START DATA RECORDS
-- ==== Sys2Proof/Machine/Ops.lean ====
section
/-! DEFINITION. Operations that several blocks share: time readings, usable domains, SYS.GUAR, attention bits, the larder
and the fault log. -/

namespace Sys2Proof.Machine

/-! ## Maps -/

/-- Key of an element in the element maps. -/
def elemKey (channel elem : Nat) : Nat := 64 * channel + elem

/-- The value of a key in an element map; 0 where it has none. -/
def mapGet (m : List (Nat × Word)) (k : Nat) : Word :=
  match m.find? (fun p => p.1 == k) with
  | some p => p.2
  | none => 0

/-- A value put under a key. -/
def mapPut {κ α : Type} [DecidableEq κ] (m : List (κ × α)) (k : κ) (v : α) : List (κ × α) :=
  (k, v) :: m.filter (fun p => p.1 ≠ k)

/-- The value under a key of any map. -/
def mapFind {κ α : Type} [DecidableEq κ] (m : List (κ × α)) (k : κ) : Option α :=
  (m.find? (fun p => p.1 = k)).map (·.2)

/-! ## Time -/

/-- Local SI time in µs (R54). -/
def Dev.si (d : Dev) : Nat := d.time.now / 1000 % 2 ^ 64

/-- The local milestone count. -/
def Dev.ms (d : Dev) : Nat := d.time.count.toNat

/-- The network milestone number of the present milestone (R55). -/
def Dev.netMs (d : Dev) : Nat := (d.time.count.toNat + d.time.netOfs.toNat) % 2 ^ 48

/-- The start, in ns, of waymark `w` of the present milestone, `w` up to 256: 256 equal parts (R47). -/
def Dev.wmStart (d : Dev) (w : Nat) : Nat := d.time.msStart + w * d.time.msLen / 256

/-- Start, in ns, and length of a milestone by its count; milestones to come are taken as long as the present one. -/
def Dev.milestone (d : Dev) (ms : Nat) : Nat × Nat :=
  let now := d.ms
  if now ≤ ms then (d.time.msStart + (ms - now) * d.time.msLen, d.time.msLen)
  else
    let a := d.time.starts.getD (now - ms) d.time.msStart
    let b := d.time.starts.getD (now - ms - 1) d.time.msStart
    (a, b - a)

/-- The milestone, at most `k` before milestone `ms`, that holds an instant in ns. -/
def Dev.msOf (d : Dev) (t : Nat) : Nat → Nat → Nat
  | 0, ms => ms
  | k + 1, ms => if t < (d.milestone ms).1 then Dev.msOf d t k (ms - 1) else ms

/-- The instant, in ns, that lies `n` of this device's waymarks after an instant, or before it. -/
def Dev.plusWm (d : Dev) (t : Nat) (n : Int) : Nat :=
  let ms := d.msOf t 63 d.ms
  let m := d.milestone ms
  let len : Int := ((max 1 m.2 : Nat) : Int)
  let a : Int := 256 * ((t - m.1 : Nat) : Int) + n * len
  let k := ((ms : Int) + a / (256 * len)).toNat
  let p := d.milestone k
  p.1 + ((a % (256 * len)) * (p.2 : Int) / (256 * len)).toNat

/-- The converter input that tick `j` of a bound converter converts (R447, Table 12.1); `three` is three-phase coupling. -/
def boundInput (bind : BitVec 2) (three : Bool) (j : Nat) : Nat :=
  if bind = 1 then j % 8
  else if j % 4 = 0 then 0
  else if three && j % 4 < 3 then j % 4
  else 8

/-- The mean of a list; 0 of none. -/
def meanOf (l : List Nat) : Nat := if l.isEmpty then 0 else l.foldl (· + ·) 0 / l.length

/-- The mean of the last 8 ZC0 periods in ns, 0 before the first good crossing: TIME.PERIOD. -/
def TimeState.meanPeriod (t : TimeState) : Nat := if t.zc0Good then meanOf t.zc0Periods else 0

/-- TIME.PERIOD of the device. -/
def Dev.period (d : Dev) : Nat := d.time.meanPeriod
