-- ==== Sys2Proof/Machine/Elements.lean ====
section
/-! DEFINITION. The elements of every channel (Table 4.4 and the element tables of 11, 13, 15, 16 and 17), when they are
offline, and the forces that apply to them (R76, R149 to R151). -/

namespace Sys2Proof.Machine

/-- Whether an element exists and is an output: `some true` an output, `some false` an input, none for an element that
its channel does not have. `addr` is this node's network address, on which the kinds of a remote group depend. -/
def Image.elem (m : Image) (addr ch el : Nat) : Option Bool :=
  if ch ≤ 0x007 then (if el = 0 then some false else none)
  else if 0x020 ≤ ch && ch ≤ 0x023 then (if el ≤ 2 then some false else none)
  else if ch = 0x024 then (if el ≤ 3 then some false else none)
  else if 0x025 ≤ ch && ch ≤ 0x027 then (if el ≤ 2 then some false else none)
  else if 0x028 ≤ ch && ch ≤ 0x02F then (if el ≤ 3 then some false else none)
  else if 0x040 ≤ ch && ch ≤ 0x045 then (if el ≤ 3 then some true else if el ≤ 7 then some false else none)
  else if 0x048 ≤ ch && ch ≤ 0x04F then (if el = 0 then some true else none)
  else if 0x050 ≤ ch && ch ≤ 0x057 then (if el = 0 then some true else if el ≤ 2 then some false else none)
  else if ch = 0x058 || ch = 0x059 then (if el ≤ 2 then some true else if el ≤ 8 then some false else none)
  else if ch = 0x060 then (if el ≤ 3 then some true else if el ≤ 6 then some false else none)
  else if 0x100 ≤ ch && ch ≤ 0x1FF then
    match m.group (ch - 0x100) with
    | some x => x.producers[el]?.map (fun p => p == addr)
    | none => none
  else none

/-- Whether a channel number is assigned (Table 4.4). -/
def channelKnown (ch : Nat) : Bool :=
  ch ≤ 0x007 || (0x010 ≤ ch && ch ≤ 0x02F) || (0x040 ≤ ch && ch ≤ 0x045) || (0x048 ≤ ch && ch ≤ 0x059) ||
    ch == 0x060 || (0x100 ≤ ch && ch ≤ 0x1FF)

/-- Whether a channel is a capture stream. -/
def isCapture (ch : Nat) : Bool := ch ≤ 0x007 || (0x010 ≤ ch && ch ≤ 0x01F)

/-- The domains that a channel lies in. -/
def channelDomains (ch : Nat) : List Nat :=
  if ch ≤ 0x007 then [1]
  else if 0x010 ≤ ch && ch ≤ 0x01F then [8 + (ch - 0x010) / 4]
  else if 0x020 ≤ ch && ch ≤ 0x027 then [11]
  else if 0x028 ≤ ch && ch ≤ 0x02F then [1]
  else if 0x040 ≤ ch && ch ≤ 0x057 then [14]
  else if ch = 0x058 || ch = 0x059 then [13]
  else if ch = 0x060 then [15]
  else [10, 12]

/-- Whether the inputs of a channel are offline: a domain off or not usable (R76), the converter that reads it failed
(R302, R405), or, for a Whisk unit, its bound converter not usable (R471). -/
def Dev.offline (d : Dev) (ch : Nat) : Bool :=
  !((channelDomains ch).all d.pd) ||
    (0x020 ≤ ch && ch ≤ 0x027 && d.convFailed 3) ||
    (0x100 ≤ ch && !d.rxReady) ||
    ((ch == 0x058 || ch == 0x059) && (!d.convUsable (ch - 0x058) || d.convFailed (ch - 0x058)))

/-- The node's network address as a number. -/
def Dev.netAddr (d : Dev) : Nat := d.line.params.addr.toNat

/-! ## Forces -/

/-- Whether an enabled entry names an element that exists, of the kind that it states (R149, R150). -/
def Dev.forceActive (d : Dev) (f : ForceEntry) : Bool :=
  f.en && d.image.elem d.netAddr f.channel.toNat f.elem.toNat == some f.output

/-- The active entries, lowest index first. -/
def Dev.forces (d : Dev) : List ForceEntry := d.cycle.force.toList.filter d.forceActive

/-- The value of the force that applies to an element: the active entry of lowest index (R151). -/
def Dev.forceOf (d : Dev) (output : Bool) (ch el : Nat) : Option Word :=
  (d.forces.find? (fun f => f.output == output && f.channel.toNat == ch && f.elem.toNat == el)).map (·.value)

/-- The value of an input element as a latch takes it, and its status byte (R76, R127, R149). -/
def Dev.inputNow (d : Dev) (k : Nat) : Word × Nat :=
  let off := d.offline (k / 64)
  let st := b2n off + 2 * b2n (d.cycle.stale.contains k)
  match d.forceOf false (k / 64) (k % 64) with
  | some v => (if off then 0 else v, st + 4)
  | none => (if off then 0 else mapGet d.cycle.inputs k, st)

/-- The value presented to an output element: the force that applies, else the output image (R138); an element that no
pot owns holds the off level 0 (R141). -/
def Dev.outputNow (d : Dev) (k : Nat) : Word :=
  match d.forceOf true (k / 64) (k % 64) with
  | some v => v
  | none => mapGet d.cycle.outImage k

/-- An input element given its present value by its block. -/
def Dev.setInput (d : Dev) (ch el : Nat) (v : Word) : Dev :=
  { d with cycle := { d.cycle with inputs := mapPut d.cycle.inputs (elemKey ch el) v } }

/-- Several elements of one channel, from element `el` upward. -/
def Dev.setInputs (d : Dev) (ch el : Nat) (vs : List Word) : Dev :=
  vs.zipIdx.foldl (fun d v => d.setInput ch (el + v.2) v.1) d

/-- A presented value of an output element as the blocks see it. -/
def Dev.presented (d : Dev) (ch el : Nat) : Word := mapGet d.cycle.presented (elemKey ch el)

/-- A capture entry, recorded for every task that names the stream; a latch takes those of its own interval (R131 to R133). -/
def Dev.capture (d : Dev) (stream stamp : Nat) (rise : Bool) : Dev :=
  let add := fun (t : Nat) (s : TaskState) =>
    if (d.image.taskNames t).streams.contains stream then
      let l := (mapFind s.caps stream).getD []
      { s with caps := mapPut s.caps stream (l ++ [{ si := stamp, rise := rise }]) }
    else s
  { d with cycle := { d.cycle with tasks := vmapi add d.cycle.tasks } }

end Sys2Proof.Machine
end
END DATA RECORDS
PROMPT:
Your task is to restate, word for word, only those lines above that fall between the line holding "match m.group (ch - 0x100) with" and the line holding "def channelDomains (ch", inclusive.

ANSWER TO THIS EXERCISE:
    match m.group (ch - 0x100) with
    | some x => x.producers[el]?.map (fun p => p == addr)
    | none => none
  else none

/-- Whether a channel number is assigned (Table 4.4). -/
def channelKnown (ch : Nat) : Bool :=
  ch ≤ 0x007 || (0x010 ≤ ch && ch ≤ 0x02F) || (0x040 ≤ ch && ch ≤ 0x045) || (0x048 ≤ ch && ch ≤ 0x059) ||
    ch == 0x060 || (0x100 ≤ ch && ch ≤ 0x1FF)

/-- Whether a channel is a capture stream. -/
def isCapture (ch : Nat) : Bool := ch ≤ 0x007 || (0x010 ≤ ch && ch ≤ 0x01F)

/-- The domains that a channel lies in. -/
def channelDomains (ch : Nat) : List Nat :=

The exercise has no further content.